▶ **WHAT IS BEING ASKED**
Below are entries; count the lines containing the string "header". The answer is that number alone.

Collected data

^^^^

-- ==== Sys2Proof/Laws/PerInstr.lean ====
section
/-! SUPPORT. The one family of statements made per instruction: a well-formed command's encoding has the length its header asks
for. -/

namespace Sys2Proof.Laws.EncodedLength

open Sys2Proof

/-- The encoding of a well-formed command is its header, with the command's opcode, and as many operand words as that header asks
for (R92). -/
def Statement (i : Instr) : Prop :=
  ∀ cfg : Config, i.wf cfg = true →
    ∃ w0 ops, encode i = w0 :: ops ∧ opField w0 = i.opcode.code ∧ ops.length = operandCount cfg w0

/-- A header and its operand words, counted by the opcode's format. -/
theorem of_parts {i : Instr} {o : Opcode} {ch : ChannelField} {b : Bool} {pin : Pin} {evm : BitVec 4} {ops : List Word}
    (he : encode i = header o ch b pin evm :: ops) (ho : i.opcode = o)
    (hl : ∀ cfg, i.wf cfg = true → ops.length = o.format.operandWords cfg) : Statement i := fun cfg h =>
  ⟨_, ops, he, by simp [ho], by simp [operandCount, hl cfg h]⟩

theorem reset : Statement .reset := of_parts rfl rfl fun _ _ => rfl

theorem isinit : Statement .isinit := of_parts rfl rfl fun _ _ => rfl

theorem setled (pins : List Pin) : Statement (.setled pins) :=
  of_parts rfl rfl fun cfg h => by
    have h' : pins.length = cfg.n := by simpa [Instr.wf] using h
    simp [Opcode.format, Format.operandWords, h']

theorem setsns (pins : List Pin) : Statement (.setsns pins) :=
  of_parts rfl rfl fun cfg h => by
    have h' : pins.length = cfg.n := by simpa [Instr.wf] using h
    simp [Opcode.format, Format.operandWords, h']

theorem setpol (pol : Word) : Statement (.setpol pol) := of_parts rfl rfl fun _ _ => rfl

theorem setpoll (on : Bool) : Statement (.setpoll on) := of_parts rfl rfl fun _ _ => rfl

theorem getpoll : Statement .getpoll := of_parts rfl rfl fun _ _ => rfl

theorem stest : Statement .stest := of_parts rfl rfl fun _ _ => rfl

theorem process : Statement .process := of_parts rfl rfl fun _ _ => rfl

theorem edge (ch : ChannelField) : Statement (.edge ch) := of_parts rfl rfl fun _ _ => rfl

theorem gedge (pin : Pin) (evm : BitVec 4) : Statement (.gedge pin evm) := of_parts rfl rfl fun _ _ => rfl

theorem drain : Statement .drain := of_parts rfl rfl fun _ _ => rfl

theorem resolve (ch : ChannelField) (raw : Level) (now : Timestamp) : Statement (.resolve ch raw now) :=
  of_parts rfl rfl fun _ _ => rfl

theorem retarget (ch : ChannelField) (on : Bool) : Statement (.retarget ch on) := of_parts rfl rfl fun _ _ => rfl

theorem tick (ch : ChannelField) : Statement (.tick ch) := of_parts rfl rfl fun _ _ => rfl

theorem poll (ch : ChannelField) (raw : Level) (now : Timestamp) : Statement (.poll ch raw now) :=
  of_parts rfl rfl fun _ _ => rfl

end Sys2Proof.Laws.EncodedLength
end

^^^^

▶ **SOLUTION**
4